6A.1 Company Election to Redeem. Notwithstanding any other provision in this Agreement to the contrary, not less than all of the outstanding Public Warrants may be redeemed, at the option of the Company, at any time while they are exercisable and prior to their expiration, at the office of the Warrant Agent, upon notice to the Registered Holders of the Public Warrants, as described in Section 6A.2 below, for $0.01 in cash for every Public Warrant held by the holder thereof (the “6A Redemption Price”) (subject to equitable adjustment by the Company in the event of any stock splits, stock dividends, recapitalizations or similar transaction with respect to the Common Stock).
6A.2 Date Fixed for, and Notice of, Redemption. In the event that the Company elects to redeem all of the Public Warrants, the Company shall fix a date for the redemption (the “6A Redemption Date”). Notice of redemption shall be mailed by first class mail, postage prepaid, by the Company not less than five (5) days prior to the 6A Redemption Date to the Registered Holders of the Public Warrants at their last addresses as they shall appear on the registration books. Any notice mailed in the manner herein provided shall be conclusively presumed to have been duly given whether or not the Registered Holder received such notice.
6A.3 Exercise After Notice of Redemption. The Public Warrants may be exercised for cash only in accordance with subsection 3.3.1(a) of this Agreement at any time after notice of redemption shall have been given by the Company pursuant to Section 6A.2 hereof and prior to the 6A Redemption Date. On and after the 6A Redemption Date, the record holder of the Public Warrants shall have no further rights except to receive, upon surrender of the Public Warrants, the 6A Redemption Price.
2. | Miscellaneous Provisions. |
2.1 Severability. This Amendment shall be deemed severable, and the invalidity or unenforceability of any term or provision hereof shall not affect the validity or enforceability of this Amendment or of any other term or provision hereof. Furthermore, in lieu of any such invalid or unenforceable term or provision, the parties hereto intend that there shall be added as a part of this Amendment a provision as similar in terms to such invalid or unenforceable provision as may be possible and be valid and enforceable.
2.2 Applicable Law and Exclusive Forum. The validity, interpretation and performance of this Amendment shall be governed in all respects by the laws of the State of New York. Subject to applicable law, the parties hereby agree that any action, proceeding or claim against them arising out of or relating in any way to this Amendment shall be brought and enforced in the courts of the State of New York or the United States District Court for the Southern District of New York, and irrevocably submit to such jurisdiction, which jurisdiction shall be exclusive forum for any such action, proceeding or claim. Each of the parties hereby waives any objection to such exclusive jurisdiction and that such courts represent an inconvenient forum. Notwithstanding the foregoing, the provisions of this section will not apply to suits brought to enforce any liability or duty created by the Exchange Act or any other claim for which the federal district courts of the United States of America are the sole and exclusive forum.

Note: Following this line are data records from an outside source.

-- ==== Sys2Proof/Machine/Observer.lean ====
section
/-! DEFINITION. The load observer: back-EMF, rotor angle, injection, position estimate, stall criteria, probes,
resistance and inductance, virtual winding temperature (R214 to R240). Angles are in 1/65536 electrical turn,
voltages in µV, currents in µA. -/

namespace Sys2Proof.Machine

/-! ## Status bits of OBS_STAT -/

def stAngle : Nat := 0
def stEmf : Nat := 1
def stR : Nat := 2
def stL : Nat := 3
def stKe : Nat := 4
def stProbe : Nat := 5
def stInject : Nat := 6
def stUncertain : Nat := 7

def State.ob (s : State) (i k : Nat) : Bool := s.getBit .OBS_STAT i k

def State.setOb (s : State) (i k : Nat) (b : Bool) : State := s.setBit .OBS_STAT i k b

/-- Fields of the observer that develop at the next motion update (R241). -/
def observerFields : List Reg :=
  [.STALL_ANGLE, .STALL_COUNT, .STALL_ACTION, .EMF_COLLAPSE, .OBS_VLOW, .INJ_EN, .INJ_STILL, .OBS_USE_ENC, .INJ_VOLT,
   .SAL_MIN, .VW_R25, .VW_MAXAGE]

def absVel (s : State) (i : Nat) : Nat := absN (s.geti .VEL_CMD i)

/-- |VEL_CMD| ≥ 1.25 × OBS_VLOW. -/
def fastEnough (s : State) (i : Nat) : Bool := decide (5 * s.dv .OBS_VLOW i ≤ 4 * absVel s i)

def encFaulty (s : State) (i : Nat) : Bool := s.getBit .FB_STAT i 2

/-- Angle from the encoder: the scaled position, as for the following error (R222). -/
def encAngle (s : State) (i : Nat) : Int :=
  let n := turnOf (s.kind i)
  rdiv ((s.geti .ACT_POS i - s.geti .HOME_SHIFT i) % (n : Int) * 65536) n

def inMinusOne (s : State) (i : Nat) : Bool := homingRuns s i && s.geti .HM_METHOD i == -1

/-! ## Modes (R222) -/

/-- The first row that applies. After a clear of PWM_EN the observer keeps tracking (R265); an unaligned channel
counts as faulted (R314). -/
def observerMode (s : State) (i : Nat) : Nat :=
  let sb := s.get .SB_STATE i
  if s.kind i = 0 ∨ s.getBit .PWR_STATE i 1 ∨ s.getBit .PWR_STATE i 2 ∨ sb = 2 ∨ sb = 3 ∨ (sb = 0 ∧ s.slotDisabled i ∧ s.get .FAULT_CAUSE i ≠ 0x10) then 0
  else if sb = 1 then 5
  else if s.kind i = 3 then 4
  else if s.dflag .OBS_USE_ENC i ∧ s.hasEncoder i ∧ ¬ encFaulty s i ∧ s.getBit .FB_STAT i 3 then 3
  else if fastEnough s i ∨ (s.get .OBS_MODE i = 2 ∧ s.dv .OBS_VLOW i ≤ absVel s i) then 2
  else if s.dflag .INJ_EN i ∧ (s.geti .VEL_CMD i ≠ 0 ∨ inMinusOne s i ∨ s.dflag .INJ_STILL i) then 1
  else 6

def clearStallRuns (s : State) (i : Nat) : State :=
  ((s.put .STALL_RUN (4 * i) 0).put .STALL_RUN (4 * i + 1) 0).put .STALL_RUN (4 * i + 2) 0

/-- HOMED clears on a slot without an encoder when its position becomes uncertain (R168, R224). -/
def positionLost (s : State) (i : Nat) : State := unhome (s.setOb i stUncertain true) i

/-- In mode OFF without an angle source the position is uncertain (R222). -/
def offUncertain (s : State) (i : Nat) : State :=
  if s.get .OBS_MODE i = 0 ∧ !(s.hasEncoder i && s.dflag .OBS_USE_ENC i) then positionLost s i else s

/-- A change of mode (R220, R222, R226): counts restart, and INJECT takes its first angle: a valid one of the old mode, or the
commanded angle where it starts from standstill with current flowing. -/
def changeMode (s : State) (i m : Nat) (stood : Bool) : State :=
  if s.get .OBS_MODE i = m then s
  else
    let s := clearStallRuns s i
    let s := if m = 1 ∧ ¬ s.ob i stAngle ∧ stood ∧ 0 < s.get .CUR_AMP i then
        (s.put .OBS_TH_LAST i (ofSigned 16 (commandAngle s i))).put .OBS_TH i (ofSigned 16 (commandAngle s i))
      else s
    let s := if m = 1 then (s.clearAll [.OBS_HW, .OBS_CYC, .OBS_REF_PEND] i).setOb i stInject true else s.setOb i stInject false
    s.put .OBS_MODE i m

/-! ## Back-EMF (R215, R216, R223, R227) -/

/-- Rotor speed in µstep/s from the observer's angle rate. -/
def omegaSteps (s : State) (i : Nat) : Int := rdiv (s.geti .OBS_OMEGA i * turnOf (s.kind i)) 65536

/-- The back-EMF KE_EST predicts at a speed in 1/64 µstep/s, in µV. -/
def expectedEmf (s : State) (i v64 : Nat) : Int := rdiv ((s.get .KE_EST i : Int) * v64) 64000

/-- |e| in µV. -/
def emfMag (s : State) (i : Nat) : Nat :=
  rsqrt ((absN (s.geti .W_E (comp i 0))) ^ 2 + (absN (s.geti .W_E (comp i 1))) ^ 2)

def correctEmf (s : State) (i w : Nat) : State :=
  let k := comp i w
  s.puti .W_E k (s.geti .W_E k + rdiv (lOverT (lOf s i) (s.period i) (s.geti .W_MEAS k - s.geti .W_OPRED k)) 4)

def turnEmf (s : State) (i : Nat) : State :=
  let (a, b) := turnVec (s.geti .W_E (comp i 0)) (s.geti .W_E (comp i 1)) (turnIn s i (s.period i))
  (s.puti .W_E (comp i 0) a).puti .W_E (comp i 1) b

/-- The modelled back-EMF of mode INJECT (R223). -/
def modelEmf (s : State) (i : Nat) : State :=
  if ¬ s.ob i stKe then (s.put .W_E (comp i 0) 0).put .W_E (comp i 1) 0
  else
    let v := omegaSteps s i
    let mag := rdiv ((s.get .KE_EST i : Int) * v) 1000
    let th : Int := s.get .OBS_TH i + 16384
    (s.puti .W_E (comp i 0) (rdiv (mag * cosQ30 th) (2 ^ 30))).puti .W_E (comp i 1) (rdiv (mag * sinQ30 th) (2 ^ 30))

/-- EMF_VALID and EMF_EST (R215). -/
def emfFlags (s : State) (i : Nat) (corrected : Bool) : State :=
  let s := s.put .EMF_EST i (min (rdiv (emfMag s i) 1000).toNat 0xFFFF)
  if absVel s i < s.dv .OBS_VLOW i then (s.put .OBS_EMF_RUN i 0).setOb i stEmf false
  else if corrected then
    let n := min 32 (s.get .OBS_EMF_RUN i + 1)
    (s.put .OBS_EMF_RUN i n).setOb i stEmf (decide (32 ≤ n))
  else s

/-- The prediction for the next sample: the regulator's, or of the shorted winding with v = 0 (R215, R222). -/
def predictNext (s : State) (i w : Nat) : State :=
  let k := comp i w
  if s.get .OBS_MODE i = 5 then
    let im := s.geti .W_MEAS k
    s.puti .W_OPRED k (im + tOverL (lOf s i) (s.period i) (-(rdiv (rOf s i * im) 1000) - s.geti .W_E k))
  else s.puti .W_OPRED k (s.geti .W_IPRED k)

def updateEmf (s : State) (i : Nat) (f0 f1 : Bool) : State :=
  let m := s.get .OBS_MODE i
  if m = 1 then emfFlags (modelEmf s i) i false
  else if m = 2 ∨ m = 5 then
    let s := if f0 ∧ f1 then s else turnEmf s i
    let s := if f0 then correctEmf s i 0 else s
    let s := if f1 then correctEmf s i 1 else s
    emfFlags s i (f0 || f1)
  else emfFlags (turnEmf s i) i false

/-- The angle of R216. The sign of the speed is that of the command until a speed is known. -/
def emfAngle (s : State) (i : Nat) : Int :=
  let dir := if s.geti .OBS_OMEGA i = 0 then sgn (s.geti .VEL_CMD i) else sgn (s.geti .OBS_OMEGA i)
  atan2Turn (s.geti .W_E (comp i 0)) (s.geti .W_E (comp i 1)) - dir * 16384

def emfStrong (s : State) (i : Nat) : Bool :=
  decide (expectedEmf s i (absVel s i) ≤ 8 * emfMag s i ∧ 50000 ≤ emfMag s i)

/-! ## Injection (R219 to R221, R235) -/

/-- H: half of the injection period in PWM periods (R219), rounding halves up. -/
def halfWave (s : State) (i : Nat) : Nat :=
  let p := max 1 (s.period i)
  let h := max 1 ((32000 + p) / (2 * p))
  if s.getBit .REG_STAT i 1 then 2 * h else h

/-- The injected voltage of the next period: along the rotor axis, each 16th cycle across it, omitted under
saturation (R219, R220). -/
def inject (s : State) (i : Nat) : State :=
  let off := (s.put .W_INJNEXT (comp i 0) 0).put .W_INJNEXT (comp i 1) 0
  if s.get .OBS_MODE i ≠ 1 ∨ s.flag .W_SAT (comp i 0) ∨ s.flag .W_SAT (comp i 1)
      ∨ (s.get .PROBE_KIND i ≠ 0 ∧ s.geti .OUT_V i = 0) then off
  else
    let h := halfWave s i
    let th : Int := s.get .OBS_TH i + (if s.get .OBS_CYC i = 15 then 16384 else 0)
    let v : Int := (if s.get .OBS_HW i < h then 1 else -1) * (s.dv .INJ_VOLT i * 1000 : Nat)
    let a := rdiv (v * cosQ30 th) (2 ^ 30)
    let b := rdiv (v * sinQ30 th) (2 ^ 30)
    let s := (s.puti .W_INJNEXT (comp i 0) a).puti .W_INJNEXT (comp i 1) b
    (s.puti .W_VNEXT (comp i 0) (s.geti .W_VNEXT (comp i 0) + a)).puti .W_VNEXT (comp i 1) (s.geti .W_VNEXT (comp i 1) + b)

def sensorSalLow (s : State) (i : Nat) : Bool := decide (s.get .SALIENCY i * 100 < s.dv .SAL_MIN i * 32768)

2.3 Counterparts. This Amendment may be executed in any number of counterparts, and by facsimile or portable document format (pdf) transmission, and each of such counterparts shall for all purposes be deemed to be an original and all such counterparts shall together constitute but one and the same instrument.
2.4 Effect of Headings. The section headings herein are for convenience only and are not part of this Amendment and shall not affect the interpretation thereof.
2.5 Entire Agreement. The Existing Warrant Agreement, as modified by this Amendment, constitutes the entire understanding of the parties and supersedes all prior agreements, understandings, arrangements, promises and commitments, whether written or oral, express or implied, relating to the subject matter hereof, and all such prior agreements, understandings, arrangements, promises and commitments are hereby canceled and terminated.
[Signatures Appear on Following Page]
IN WITNESS WHEREOF, each of the parties has caused this Amendment to be duly executed as of the date first above written.
MONDEE HOLDINGS, INC. | ||
By: | /s/ Xxxxxx Xxxxxxxxxxx | |
Name: | Xxxxxx Xxxxxxxxxxx | |
Title: | Chief Executive Officer | |
CONTINENTAL STOCK TRANSFER & TRUST COMPANY | ||
By: | /s/ Xxxxx Xxxxx | |
Name: | Xxxxx Xxxxx | |
Title: | Vice President |
[Signature Page to Amendment to Warrant Agreement]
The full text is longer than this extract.